No obstante, ello dista mucho de la realidad. En primer lugar, como ya hemos explicado en otras oportunidades, para que haya una violación al principio de no intervención, la Corte Internacional de Justicia ha establecido que la interferencia debe ser forzosa o coercitiva, para que en efecto pueda privar a un Estado de su control en una materia específica. Sin embargo, en el presente caso estamos simplemente ante una Ley que tiene efectos en el territorio de Estados Unidos y no involucra el uso de la fuerza por ese país.

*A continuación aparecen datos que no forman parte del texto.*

-- ==== Sys2Proof/Machine/MemoryEvents.lean ====
section
/-! DEFINITION. The events of the external memory port: ACCESS_COMPLETES (R71) and READY_LIMIT_EXCEEDED (R72). -/

namespace Sys2Proof.Machine

/-- ACCESS_COMPLETES (R71, R73): the halfword joins the read; the sixteenth ends it with data. While no read is in flight no
access is under way and XRDY is ignored (R189). -/
def execAccessCompletes (xd : Halfword) (s : State) : Host.Outcome State Fault Refusal :=
  match s.xmc.inFlight with
  | none => .next s
  | some r =>
    let hs := r.halfwords ++ [xd]
    if hs.length < Config.accessesPerLine then
      .next (s.putXmc { s.xmc with inFlight := some { r with halfwords := hs } })
    else if s.endReadOutsideStore r (some (bytesOfHalfwords hs)) then .fault .outsideStore
    else .next (s.endRead r (some (bytesOfHalfwords hs)))

/-- READY_LIMIT_EXCEEDED (R72, R73): the line read ends at once as a fault. While no read is in flight no access is under
way. -/
def execReadyLimitExceeded (s : State) : Host.Outcome State Fault Refusal :=
  match s.xmc.inFlight with
  | none => .next s
  | some r => .next (s.endRead r none)

end Sys2Proof.Machine
end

En segundo lugar, será muy importante ver las reacciones de otros países. No se puede descartar que la aprobación de esta Ley origine una regulación parecida por parte de la Unión Europea. Para ello, habrá que observar la reacción de los demás gobiernos de América Latina, quiénes posiblemente argumentarán que la aprobación de esta ley puede afectar el supuesto proceso de diálogo pendiente entre el gobierno y la oposición. De aprobar la Unión Europea sanciones similares, los altos funcionarios del gobierno venezolano estarían mucho más afectados.

Por último, el gobierno invocará por enésima vez la soberanía venezolana. Pero al final del día, lo cierto es que la Ley que aprobó el Congreso de Estados Unidos es un ejercicio de la soberanía de ese país, quién tiene el derecho, al igual que Venezuela, a decidir qué ciudadanos extranjeros pueden ingresar o no a su territorio y si dichos ciudadanos extranjeros pueden o no participar en su sistema financiero.

Al final del día, como bien lo dijo el humorista Laureano Márquez, lo que en verdad molesta al gobierno venezolano es que no puede tomar la misma medida en contra de funcionarios del gobierno de Estados Unidos porque ninguno tiene ni quiere tener cuentas en bolívares en instituciones bancarias en Venezuela ni tampoco viajar y vacacionar en nuestro país.